The chapter titled “TORTURE METHODS EMPLOYED BY THE STATE OF ISRAEL” could not be read in isolation from the context of ongoing and documented abuse of Palestinians in torture camps such as Sde Teiman. Hourani began writing in 2020, was working on his first draft during the 2021 Intifada, and wrapped up the book in early October 2023. The timing of publication was not lost on him, and neither was writing in present tense.
In an earlier draft, Hourani included the disclaimer, “I am not a writer, I am a record player. These stories are not invented, these words are not mine to make up” only to remove it and rework the text to ensure that any language and content is not dated. He also reiterated that he is writing on his own terms, using his perspective to guide recollections of collective trauma and memory.
rock flight functions both as poetry collection and political manifesto, a welcome addition to escalating calls for BDS in political discourses. It touches on the historical BDS movement, which may surprise people new to the campaign for Palestinian liberation — and acts as a reminder that Palestinian resistance has not wavered over time.

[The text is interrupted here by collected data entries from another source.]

-- ==== Sys2Proof/Certificates/Slice0/Obligations.lean ====
section
/-! DEFINITION. The statements for the provers.  The first part names what the statements share; each `def Obligations.<Name> : Prop` after it is one statement.
Every rule number is a rule of spec/. -/

namespace Sys2Proof.Claims

open Sys2Proof.Machine

/-! ## A slot of a block that fires -/

/-- A slot of a block whose used entries all hold values, whose predicate lets it fire, and whose CE has no lower slot ready (R53, R171, R172). -/
def BlockGo (s : State) (g th b slot : Nat) (pr : Pred) (ua ub uc : Bool) (x : Group) (k : Block) (va vb vc : Value) : Prop :=
  s.site = .block g th b slot ∧ grp? s g = some x ∧ firing? s g th b slot = some k
    ∧ takeEntries k slot pr ua ub uc = .go va vb vc ∧ lowerReady s g th k slot = false

/-- A block's slot has fired with a value, flags, and its CE's LFSR at `l` (R53, R57, R142, R171). -/
def firedWith (s : State) (g th b slot : Nat) (x : Group) (k : Block) (t0 t1 : Option Target) (v : Value) (fl : FlagSet) (l : BitVec 32) : State :=
  let s := markFired s g th b slot
  let s := if l = lfsrOf x (ceTile k th slot) then s else setLfsr s g (ceTile k th slot) l
  blockFlags (deliver s g th b slot t0 t1 (.val v)) g th b slot fl

/-- The LFSR after n steps (R53). -/
def lfsrAfter : Nat → BitVec 32 → BitVec 32
  | 0, l => l
  | n + 1, l => lfsrAfter n (lfsrStep l)

/-- The LFSR's value that element j draws: its (j+1)-th step under RSR, no step in any other mode (R53). -/
def drawOf (rsr : Bool) (l : BitVec 32) (j : Nat) : BitVec 32 := if rsr then lfsrAfter (j + 1) l else l

/-- Element j of an operand, its sign bit inverted where the instruction says so (R141). -/
def opElem (t : Ty) (neg : Bool) (v : Value) (j : Nat) : Nat :=
  if neg then elemTy t v j ^^^ 2 ^ signBit t else elemTy t v j

/-- The immediate element, its sign bit inverted where the instruction says so (R68, R141). -/
def opImm (t : Ty) (neg : Bool) (n : Nat) (imm : BitVec 20) : Nat :=
  if neg then immElem t n imm.toNat % 2 ^ Ty.width t ^^^ 2 ^ signBit t else immElem t n imm.toNat % 2 ^ Ty.width t

/-- A row of the element-wise tables of chapter 8: its fields, the width of its immediate, whether it uses B and C, whether its result is rounded under RND, and what
one element becomes, with the flags that it raises, from the elements of A, B and C and the LFSR's draw. -/
structure ElemRow where
  f : GFields
  imm : Nat
  ub : Bool
  uc : Bool
  rounds : Bool
  out : Nat → Nat → Nat → BitVec 32 → Nat × FlagSet

/-- A row that raises no flag and rounds nothing. -/
def plainRow (f : GFields) (imm : Nat) (ub uc : Bool) (out : Nat → Nat → Nat → Nat) : ElemRow :=
  { f := f, imm := imm, ub := ub, uc := uc, rounds := false, out := fun a b c _ => (out a b c, 0) }

/-- Element j of operand B of a row: the immediate where I is set (R141). -/
def rowB (r : ElemRow) (vb : Value) (j : Nat) : Nat := if r.f.i then opImm r.f.ty r.f.nb r.imm r.f.imm else opElem r.f.ty r.f.nb vb j

/-- What a row gives for element j of its operands. -/
def rowOut (r : ElemRow) (va vb vc : Value) (l : BitVec 32) (j : Nat) : Nat × FlagSet :=
  r.out (opElem r.f.ty r.f.na va j) (rowB r vb j) (opElem r.f.ty r.f.nc vc j) (drawOf (r.rounds && r.f.rnd == .rsr) l j)

/-- An instruction completes at a block's slot as its row says: every element of the value is the row's, every flag is raised, the LFSR steps once an element under RSR, and the
value reaches both targets (R53, R142, R143). -/
def RowCompletes (i : Instr) (r : ElemRow) : Prop :=
  ∀ (s : State) (g th b slot : Nat) (x : Group) (k : Block) (va vb vc : Value),
    BlockGo s g th b slot r.f.pr true (r.ub && !r.f.i) r.uc x k va vb vc →
      ∃ v : Value,
        exec i s = .next (firedWith s g th b slot x k r.f.t0 r.f.t1 v
          ((List.range (Ty.count r.f.ty)).foldl (fun fl j => fl ||| (rowOut r va vb vc (lfsrOf x (ceTile k th slot)) j).2) 0)
          (if r.rounds && r.f.rnd == .rsr then lfsrAfter (Ty.count r.f.ty) (lfsrOf x (ceTile k th slot)) else lfsrOf x (ceTile k th slot)))
        ∧ ∀ j, j < Ty.count r.f.ty →
            elem v (Ty.width r.f.ty) j = (rowOut r va vb vc (lfsrOf x (ceTile k th slot)) j).1 % 2 ^ Ty.width r.f.ty

/-! ## The rows of R148 to R158 and R165 -/

/-- The integer arithmetic of R148 and R149: e by row, delivered under R142. -/
def arithRow : Instr → Option ElemRow
  | .add f => some (plainRow f 20 true false fun a b _ => deliverI f.ty f.sat (decodeI f.ty a + decodeI f.ty b))
  | .sub f => some (plainRow f 20 true false fun a b _ => deliverI f.ty f.sat (decodeI f.ty a - decodeI f.ty b))
  | .mul f => some (plainRow f 20 true false fun a b _ => deliverI f.ty f.sat (decodeI f.ty a * decodeI f.ty b))
  | .mulh f => some (plainRow f 20 true false fun a b _ => lowNat (Ty.width f.ty) (Int.fdiv (decodeI f.ty a * decodeI f.ty b) (2 ^ Ty.width f.ty)))
  | .div f => some (plainRow f 20 true false fun a b _ =>
      if decodeI f.ty b = 0 then 2 ^ Ty.width f.ty - 1 else deliverI f.ty f.sat ((decodeI f.ty a).tdiv (decodeI f.ty b)))
  | .rem f => some (plainRow f 20 true false fun a b _ =>
      if decodeI f.ty b = 0 then a
      else lowNat (Ty.width f.ty) (decodeI f.ty a - decodeI f.ty b * (decodeI f.ty a).tdiv (decodeI f.ty b)))
  | .min f => some (plainRow f 20 true false fun a b _ => if decodeI f.ty a ≤ decodeI f.ty b then a else b)
  | .max f => some (plainRow f 20 true false fun a b _ => if decodeI f.ty a ≤ decodeI f.ty b then b else a)
  | .abs f => some (plainRow f 20 false false fun a _ _ => deliverI f.ty f.sat |decodeI f.ty a|)
  | .mad f => some (plainRow f 20 true true fun a b c => deliverI f.ty f.sat (decodeI f.ty a * decodeI f.ty b + decodeI f.ty c))
  | _ => none

/-- The logical and shift rows of R150; s is the shift amount read as unsigned. -/
def logicRow : Instr → Option ElemRow
  | .and f => some (plainRow f 20 true false fun a b _ => a &&& b)
  | .or f => some (plainRow f 20 true false fun a b _ => a ||| b)
  | .xor f => some (plainRow f 20 true false fun a b _ => a ^^^ b)
  | .not f => some (plainRow f 20 false false fun a _ _ => (2 ^ Ty.width f.ty - 1) ^^^ a)
  | .andn f => some (plainRow f 20 true false fun a b _ => a &&& ((2 ^ Ty.width f.ty - 1) ^^^ b))
  | .shl f => some (plainRow f 20 true false fun a b _ => deliverI f.ty f.sat (decodeI f.ty a * 2 ^ b))
  | .shr f => some (plainRow f 20 true false fun a b _ => a / 2 ^ b)
  | .sra f => some (plainRow f 20 true false fun a b _ => lowNat (Ty.width f.ty) (Int.fdiv (sext a (Ty.width f.ty)) (2 ^ b)))
  | .rol f => some (plainRow f 20 true false fun a b _ => a * 2 ^ (b % Ty.width f.ty) + a / 2 ^ (Ty.width f.ty - b % Ty.width f.ty))
  | .ror f => some (plainRow f 20 true false fun a b _ => a / 2 ^ (b % Ty.width f.ty) + a * 2 ^ (Ty.width f.ty - b % Ty.width f.ty))
  | _ => none

/-- The field, comparison, selection and address rows of R151, R152 and R153. -/
def fieldRow : Instr → Option ElemRow
  | .bfx f => some (plainRow f 20 true false fun a b _ =>
      let pos := b % 256
      let len := b / 256 % 256
      let e := Int.emod (Int.fdiv (decodeI f.ty a) (2 ^ pos)) (2 ^ len)
      if len = 0 then 0 else lowNat (Ty.width f.ty) (if Ty.isSigned f.ty ∧ 2 ^ (len - 1) ≤ e then e - 2 ^ len else e))
  | .bfi f => some (plainRow f 20 true true fun a b c =>
      let w := Ty.width f.ty
      let pos := b % 256
      let len := b / 256 % 256
      let n := if w ≤ pos then 0 else min len (w - pos)
      let m := (2 ^ n - 1) * 2 ^ pos
      (a &&& ((2 ^ w - 1) ^^^ m)) ||| (c * 2 ^ pos &&& m))
  | .cmp f cc => some (plainRow f 16 true false fun a b _ =>
      let x := decodeI f.ty a
      let y := decodeI f.ty b
      let holds := match cc with
        | .eq => decide (x = y) | .ne => decide (x ≠ y) | .lt => decide (x < y) | .le => decide (x ≤ y) | .gt => decide (y < x) | .ge => decide (y ≤ x)
      if holds then 2 ^ Ty.width f.ty - 1 else 0)
  | .sel f => some (plainRow f 20 true true fun a b c => if c = 0 then b else a)
  | .adda f => some (plainRow f 20 true false fun a b _ => ((((a % 2 ^ 57 : Nat) : Int) + sext b 64) % 2 ^ 57).toNat)
  | _ => none

/-- A floating-point row: x exact, delivered under R142, with IV for a signalling input (R50). -/
def fpRow (f : GFields) (ub uc : Bool) (sn : Nat → Nat → Nat → FlagSet) (x : Nat → Nat → Nat → Ex × FlagSet) : ElemRow :=
  { f := f, imm := 20, ub := ub, uc := uc, rounds := true, out := fun a b c u =>
      let d := deliverF f.ty f.rnd f.sat u (x a b c).1
      (d.1, sn a b c ||| (x a b c).2 ||| d.2) }
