/-! ## modGraph -/

@[simp] theorem modGraph_agenda (g gi : Nat) (f : Graph → Graph) : (modGraph s g gi f).agenda = s.agenda := rfl
@[simp] theorem modGraph_site (g gi : Nat) (f : Graph → Graph) : (modGraph s g gi f).site = s.site := rfl
@[simp] theorem modGraph_part (g gi : Nat) (f : Graph → Graph) : (modGraph s g gi f).part = s.part := rfl
@[simp] theorem modGraph_fresh (g gi : Nat) (f : Graph → Graph) : (modGraph s g gi f).fresh = s.fresh := rfl
@[simp] theorem modGraph_dtime (g gi : Nat) (f : Graph → Graph) : (modGraph s g gi f).dtime = s.dtime := rfl
@[simp] theorem modGraph_cycle (g gi : Nat) (f : Graph → Graph) : (modGraph s g gi f).cycle = s.cycle := rfl
@[simp] theorem modGraph_mem (g gi : Nat) (f : Graph → Graph) : (modGraph s g gi f).mem = s.mem := rfl
@[simp] theorem modGraph_poison (g gi : Nat) (f : Graph → Graph) : (modGraph s g gi f).poison = s.poison := rfl
@[simp] theorem modGraph_soft (g gi : Nat) (f : Graph → Graph) : (modGraph s g gi f).soft = s.soft := rfl
@[simp] theorem modGraph_ownerWrites (g gi : Nat) (f : Graph → Graph) : (modGraph s g gi f).ownerWrites = s.ownerWrites := rfl
@[simp] theorem modGraph_tableError (g gi : Nat) (f : Graph → Graph) : (modGraph s g gi f).tableError = s.tableError := rfl
@[simp] theorem modGraph_pcie (g gi : Nat) (f : Graph → Graph) : (modGraph s g gi f).pcie = s.pcie := rfl
@[simp] theorem modGraph_power (g gi : Nat) (f : Graph → Graph) : (modGraph s g gi f).power = s.power := rfl
@[simp] theorem modGraph_dev (g gi : Nat) (f : Graph → Graph) : (modGraph s g gi f).dev = s.dev := rfl
@[simp] theorem modGraph_bootStep (g gi : Nat) (f : Graph → Graph) : (modGraph s g gi f).bootStep = s.bootStep := rfl
@[simp] theorem modGraph_booterr (g gi : Nat) (f : Graph → Graph) : (modGraph s g gi f).booterr = s.booterr := rfl
@[simp] theorem modGraph_fatal (g gi : Nat) (f : Graph → Graph) : (modGraph s g gi f).fatal = s.fatal := rfl
@[simp] theorem modGraph_dstate (g gi : Nat) (f : Graph → Graph) : (modGraph s g gi f).dstate = s.dstate := rfl
@[simp] theorem modGraph_present (g gi : Nat) (f : Graph → Graph) : (modGraph s g gi f).present = s.present := rfl
@[simp] theorem modGraph_gated (g gi : Nat) (f : Graph → Graph) : (modGraph s g gi f).gated = s.gated := rfl
@[simp] theorem modGraph_recaddr (g gi : Nat) (f : Graph → Graph) : (modGraph s g gi f).recaddr = s.recaddr := rfl
@[simp] theorem modGraph_reclen (g gi : Nat) (f : Graph → Graph) : (modGraph s g gi f).reclen = s.reclen := rfl
@[simp] theorem modGraph_pcap (g gi : Nat) (f : Graph → Graph) : (modGraph s g gi f).pcap = s.pcap := rfl
@[simp] theorem modGraph_watts (g gi : Nat) (f : Graph → Graph) : (modGraph s g gi f).watts = s.watts := rfl
@[simp] theorem modGraph_junction (g gi : Nat) (f : Graph → Graph) : (modGraph s g gi f).junction = s.junction := rfl
@[simp] theorem modGraph_level (g gi : Nat) (f : Graph → Graph) : (modGraph s g gi f).level = s.level := rfl
@[simp] theorem modGraph_clearSince (g gi : Nat) (f : Graph → Graph) : (modGraph s g gi f).clearSince = s.clearSince := rfl
@[simp] theorem modGraph_gateErr (g gi : Nat) (f : Graph → Graph) : (modGraph s g gi f).gateErr = s.gateErr := rfl
@[simp] theorem modGraph_clusters (g gi : Nat) (f : Graph → Graph) : (modGraph s g gi f).clusters = s.clusters := rfl
@[simp] theorem modGraph_wave (g gi : Nat) (f : Graph → Graph) : (modGraph s g gi f).wave = s.wave := rfl
@[simp] theorem modGraph_capsule (g gi : Nat) (f : Graph → Graph) : (modGraph s g gi f).capsule = s.capsule := rfl
@[simp] theorem modGraph_fns (g gi : Nat) (f : Graph → Graph) : (modGraph s g gi f).fns = s.fns := rfl
@[simp] theorem modGraph_contexts (g gi : Nat) (f : Graph → Graph) : (modGraph s g gi f).contexts = s.contexts := rfl
@[simp] theorem modGraph_queues (g gi : Nat) (f : Graph → Graph) : (modGraph s g gi f).queues = s.queues := rfl
@[simp] theorem modGraph_barriers (g gi : Nat) (f : Graph → Graph) : (modGraph s g gi f).barriers = s.barriers := rfl
@[simp] theorem modGraph_ccbase (g gi : Nat) (f : Graph → Graph) : (modGraph s g gi f).ccbase = s.ccbase := rfl
@[simp] theorem modGraph_ccsize (g gi : Nat) (f : Graph → Graph) : (modGraph s g gi f).ccsize = s.ccsize := rfl
@[simp] theorem modGraph_kernels (g gi : Nat) (f : Graph → Graph) : (modGraph s g gi f).kernels = s.kernels := rfl
@[simp] theorem modGraph_prbase (g gi : Nat) (f : Graph → Graph) : (modGraph s g gi f).prbase = s.prbase := rfl
@[simp] theorem modGraph_prsize (g gi : Nat) (f : Graph → Graph) : (modGraph s g gi f).prsize = s.prsize := rfl
@[simp] theorem modGraph_clscfg (g gi : Nat) (f : Graph → Graph) : (modGraph s g gi f).clscfg = s.clscfg := rfl
@[simp] theorem modGraph_nextGrp (g gi : Nat) (f : Graph → Graph) : (modGraph s g gi f).nextGrp = s.nextGrp := rfl
@[simp] theorem modGraph_startCount (g gi : Nat) (f : Graph → Graph) : (modGraph s g gi f).startCount = s.startCount := rfl
@[simp] theorem modGraph_rpcfg (g gi : Nat) (f : Graph → Graph) : (modGraph s g gi f).rpcfg = s.rpcfg := rfl
@[simp] theorem modGraph_rpzero (g gi : Nat) (f : Graph → Graph) : (modGraph s g gi f).rpzero = s.rpzero := rfl
@[simp] theorem modGraph_extents (g gi : Nat) (f : Graph → Graph) : (modGraph s g gi f).extents = s.extents := rfl
@[simp] theorem modGraph_pkgid (g gi : Nat) (f : Graph → Graph) : (modGraph s g gi f).pkgid = s.pkgid := rfl
@[simp] theorem modGraph_rtab (g gi : Nat) (f : Graph → Graph) : (modGraph s g gi f).rtab = s.rtab := rfl
@[simp] theorem modGraph_links (g gi : Nat) (f : Graph → Graph) : (modGraph s g gi f).links = s.links := rfl
@[simp] theorem modGraph_jobs (g gi : Nat) (f : Graph → Graph) : (modGraph s g gi f).jobs = s.jobs := rfl
@[simp] theorem modGraph_reqs (g gi : Nat) (f : Graph → Graph) : (modGraph s g gi f).reqs = s.reqs := rfl
@[simp] theorem modGraph_outbox (g gi : Nat) (f : Graph → Graph) : (modGraph s g gi f).outbox = s.outbox := rfl
@[simp] theorem modGraph_pairCounts (g gi : Nat) (f : Graph → Graph) : (modGraph s g gi f).pairCounts = s.pairCounts := rfl
@[simp] theorem modGraph_nonces (g gi : Nat) (f : Graph → Graph) : (modGraph s g gi f).nonces = s.nonces := rfl
@[simp] theorem modGraph_meetings (g gi : Nat) (f : Graph → Graph) : (modGraph s g gi f).meetings = s.meetings := rfl
@[simp] theorem modGraph_collCounts (g gi : Nat) (f : Graph → Graph) : (modGraph s g gi f).collCounts = s.collCounts := rfl
@[simp] theorem modGraph_hcircs (g gi : Nat) (f : Graph → Graph) : (modGraph s g gi f).hcircs = s.hcircs := rfl
@[simp] theorem modGraph_earlyArms (g gi : Nat) (f : Graph → Graph) : (modGraph s g gi f).earlyArms = s.earlyArms := rfl
@[simp] theorem modGraph_dbgs (g gi : Nat) (f : Graph → Graph) : (modGraph s g gi f).dbgs = s.dbgs := rfl
@[simp] theorem modGraph_einjoff (g gi : Nat) (f : Graph → Graph) : (modGraph s g gi f).einjoff = s.einjoff := rfl
@[simp] theorem modGraph_einjerr (g gi : Nat) (f : Graph → Graph) : (modGraph s g gi f).einjerr = s.einjerr := rfl
@[simp] theorem modGraph_einjcount (g gi : Nat) (f : Graph → Graph) : (modGraph s g gi f).einjcount = s.einjcount := rfl
@[simp] theorem modGraph_mctpReply (g gi : Nat) (f : Graph → Graph) : (modGraph s g gi f).mctpReply = s.mctpReply := rfl
@[simp] theorem modGraph_timeJoined (g gi : Nat) (f : Graph → Graph) : (modGraph s g gi f).timeJoined = s.timeJoined := rfl
@[simp] theorem modGraph_d3Pending (g gi : Nat) (f : Graph → Graph) : (modGraph s g gi f).d3Pending = s.d3Pending := rfl

/-! ## modTile -/

@[simp] theorem modTile_agenda (g gi n : Nat) (f : Tile → Tile) : (modTile s g gi n f).agenda = s.agenda := rfl
@[simp] theorem modTile_site (g gi n : Nat) (f : Tile → Tile) : (modTile s g gi n f).site = s.site := rfl
@[simp] theorem modTile_part (g gi n : Nat) (f : Tile → Tile) : (modTile s g gi n f).part = s.part := rfl
@[simp] theorem modTile_fresh (g gi n : Nat) (f : Tile → Tile) : (modTile s g gi n f).fresh = s.fresh := rfl
@[simp] theorem modTile_dtime (g gi n : Nat) (f : Tile → Tile) : (modTile s g gi n f).dtime = s.dtime := rfl
@[simp] theorem modTile_cycle (g gi n : Nat) (f : Tile → Tile) : (modTile s g gi n f).cycle = s.cycle := rfl
@[simp] theorem modTile_mem (g gi n : Nat) (f : Tile → Tile) : (modTile s g gi n f).mem = s.mem := rfl
@[simp] theorem modTile_poison (g gi n : Nat) (f : Tile → Tile) : (modTile s g gi n f).poison = s.poison := rfl
@[simp] theorem modTile_soft (g gi n : Nat) (f : Tile → Tile) : (modTile s g gi n f).soft = s.soft := rfl
@[simp] theorem modTile_ownerWrites (g gi n : Nat) (f : Tile → Tile) : (modTile s g gi n f).ownerWrites = s.ownerWrites := rfl
@[simp] theorem modTile_tableError (g gi n : Nat) (f : Tile → Tile) : (modTile s g gi n f).tableError = s.tableError := rfl
@[simp] theorem modTile_pcie (g gi n : Nat) (f : Tile → Tile) : (modTile s g gi n f).pcie = s.pcie := rfl
@[simp] theorem modTile_power (g gi n : Nat) (f : Tile → Tile) : (modTile s g gi n f).power = s.power := rfl
@[simp] theorem modTile_dev (g gi n : Nat) (f : Tile → Tile) : (modTile s g gi n f).dev = s.dev := rfl
@[simp] theorem modTile_bootStep (g gi n : Nat) (f : Tile → Tile) : (modTile s g gi n f).bootStep = s.bootStep := rfl
@[simp] theorem modTile_booterr (g gi n : Nat) (f : Tile → Tile) : (modTile s g gi n f).booterr = s.booterr := rfl
@[simp] theorem modTile_fatal (g gi n : Nat) (f : Tile → Tile) : (modTile s g gi n f).fatal = s.fatal := rfl
@[simp] theorem modTile_dstate (g gi n : Nat) (f : Tile → Tile) : (modTile s g gi n f).dstate = s.dstate := rfl
@[simp] theorem modTile_present (g gi n : Nat) (f : Tile → Tile) : (modTile s g gi n f).present = s.present := rfl
@[simp] theorem modTile_gated (g gi n : Nat) (f : Tile → Tile) : (modTile s g gi n f).gated = s.gated := rfl
@[simp] theorem modTile_recaddr (g gi n : Nat) (f : Tile → Tile) : (modTile s g gi n f).recaddr = s.recaddr := rfl
@[simp] theorem modTile_reclen (g gi n : Nat) (f : Tile → Tile) : (modTile s g gi n f).reclen = s.reclen := rfl
@[simp] theorem modTile_pcap (g gi n : Nat) (f : Tile → Tile) : (modTile s g gi n f).pcap = s.pcap := rfl
@[simp] theorem modTile_watts (g gi n : Nat) (f : Tile → Tile) : (modTile s g gi n f).watts = s.watts := rfl
@[simp] theorem modTile_junction (g gi n : Nat) (f : Tile → Tile) : (modTile s g gi n f).junction = s.junction := rfl
@[simp] theorem modTile_level (g gi n : Nat) (f : Tile → Tile) : (modTile s g gi n f).level = s.level := rfl
@[simp] theorem modTile_clearSince (g gi n : Nat) (f : Tile → Tile) : (modTile s g gi n f).clearSince = s.clearSince := rfl
@[simp] theorem modTile_gateErr (g gi n : Nat) (f : Tile → Tile) : (modTile s g gi n f).gateErr = s.gateErr := rfl
@[simp] theorem modTile_clusters (g gi n : Nat) (f : Tile → Tile) : (modTile s g gi n f).clusters = s.clusters := rfl
@[simp] theorem modTile_wave (g gi n : Nat) (f : Tile → Tile) : (modTile s g gi n f).wave = s.wave := rfl
@[simp] theorem modTile_capsule (g gi n : Nat) (f : Tile → Tile) : (modTile s g gi n f).capsule = s.capsule := rfl
@[simp] theorem modTile_fns (g gi n : Nat) (f : Tile → Tile) : (modTile s g gi n f).fns = s.fns := rfl
@[simp] theorem modTile_contexts (g gi n : Nat) (f : Tile → Tile) : (modTile s g gi n f).contexts = s.contexts := rfl
@[simp] theorem modTile_queues (g gi n : Nat) (f : Tile → Tile) : (modTile s g gi n f).queues = s.queues := rfl
@[simp] theorem modTile_barriers (g gi n : Nat) (f : Tile → Tile) : (modTile s g gi n f).barriers = s.barriers := rfl
@[simp] theorem modTile_ccbase (g gi n : Nat) (f : Tile → Tile) : (modTile s g gi n f).ccbase = s.ccbase := rfl
@[simp] theorem modTile_ccsize (g gi n : Nat) (f : Tile → Tile) : (modTile s g gi n f).ccsize = s.ccsize := rfl
@[simp] theorem modTile_kernels (g gi n : Nat) (f : Tile → Tile) : (modTile s g gi n f).kernels = s.kernels := rfl
@[simp] theorem modTile_prbase (g gi n : Nat) (f : Tile → Tile) : (modTile s g gi n f).prbase = s.prbase := rfl
@[simp] theorem modTile_prsize (g gi n : Nat) (f : Tile → Tile) : (modTile s g gi n f).prsize = s.prsize := rfl
@[simp] theorem modTile_clscfg (g gi n : Nat) (f : Tile → Tile) : (modTile s g gi n f).clscfg = s.clscfg := rfl
@[simp] theorem modTile_nextGrp (g gi n : Nat) (f : Tile → Tile) : (modTile s g gi n f).nextGrp = s.nextGrp := rfl
@[simp] theorem modTile_startCount (g gi n : Nat) (f : Tile → Tile) : (modTile s g gi n f).startCount = s.startCount := rfl
@[simp] theorem modTile_rpcfg (g gi n : Nat) (f : Tile → Tile) : (modTile s g gi n f).rpcfg = s.rpcfg := rfl
@[simp] theorem modTile_rpzero (g gi n : Nat) (f : Tile → Tile) : (modTile s g gi n f).rpzero = s.rpzero := rfl
@[simp] theorem modTile_extents (g gi n : Nat) (f : Tile → Tile) : (modTile s g gi n f).extents = s.extents := rfl
@[simp] theorem modTile_pkgid (g gi n : Nat) (f : Tile → Tile) : (modTile s g gi n f).pkgid = s.pkgid := rfl
@[simp] theorem modTile_rtab (g gi n : Nat) (f : Tile → Tile) : (modTile s g gi n f).rtab = s.rtab := rfl
@[simp] theorem modTile_links (g gi n : Nat) (f : Tile → Tile) : (modTile s g gi n f).links = s.links := rfl
@[simp] theorem modTile_jobs (g gi n : Nat) (f : Tile → Tile) : (modTile s g gi n f).jobs = s.jobs := rfl
@[simp] theorem modTile_reqs (g gi n : Nat) (f : Tile → Tile) : (modTile s g gi n f).reqs = s.reqs := rfl
@[simp] theorem modTile_outbox (g gi n : Nat) (f : Tile → Tile) : (modTile s g gi n f).outbox = s.outbox := rfl
@[simp] theorem modTile_pairCounts (g gi n : Nat) (f : Tile → Tile) : (modTile s g gi n f).pairCounts = s.pairCounts := rfl
@[simp] theorem modTile_nonces (g gi n : Nat) (f : Tile → Tile) : (modTile s g gi n f).nonces = s.nonces := rfl
@[simp] theorem modTile_meetings (g gi n : Nat) (f : Tile → Tile) : (modTile s g gi n f).meetings = s.meetings := rfl
@[simp] theorem modTile_collCounts (g gi n : Nat) (f : Tile → Tile) : (modTile s g gi n f).collCounts = s.collCounts := rfl
@[simp] theorem modTile_hcircs (g gi n : Nat) (f : Tile → Tile) : (modTile s g gi n f).hcircs = s.hcircs := rfl
@[simp] theorem modTile_earlyArms (g gi n : Nat) (f : Tile → Tile) : (modTile s g gi n f).earlyArms = s.earlyArms := rfl
@[simp] theorem modTile_dbgs (g gi n : Nat) (f : Tile → Tile) : (modTile s g gi n f).dbgs = s.dbgs := rfl
@[simp] theorem modTile_einjoff (g gi n : Nat) (f : Tile → Tile) : (modTile s g gi n f).einjoff = s.einjoff := rfl
@[simp] theorem modTile_einjerr (g gi n : Nat) (f : Tile → Tile) : (modTile s g gi n f).einjerr = s.einjerr := rfl
@[simp] theorem modTile_einjcount (g gi n : Nat) (f : Tile → Tile) : (modTile s g gi n f).einjcount = s.einjcount := rfl
@[simp] theorem modTile_mctpReply (g gi n : Nat) (f : Tile → Tile) : (modTile s g gi n f).mctpReply = s.mctpReply := rfl
@[simp] theorem modTile_timeJoined (g gi n : Nat) (f : Tile → Tile) : (modTile s g gi n f).timeJoined = s.timeJoined := rfl
@[simp] theorem modTile_d3Pending (g gi n : Nat) (f : Tile → Tile) : (modTile s g gi n f).d3Pending = s.d3Pending := rfl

If people take one thing away from the collection, Hourani hopes it is their interpretation of BDS: not as an act of anti-semitism, but as an act of “choking back” after suffering from suffocation. rock flight is not a guidebook you should consult for step-by-step instructions on how to boycott, but it is a lyrical motivator for readers to find ways to organise.
rock flight (2024) can be found in bookstores now.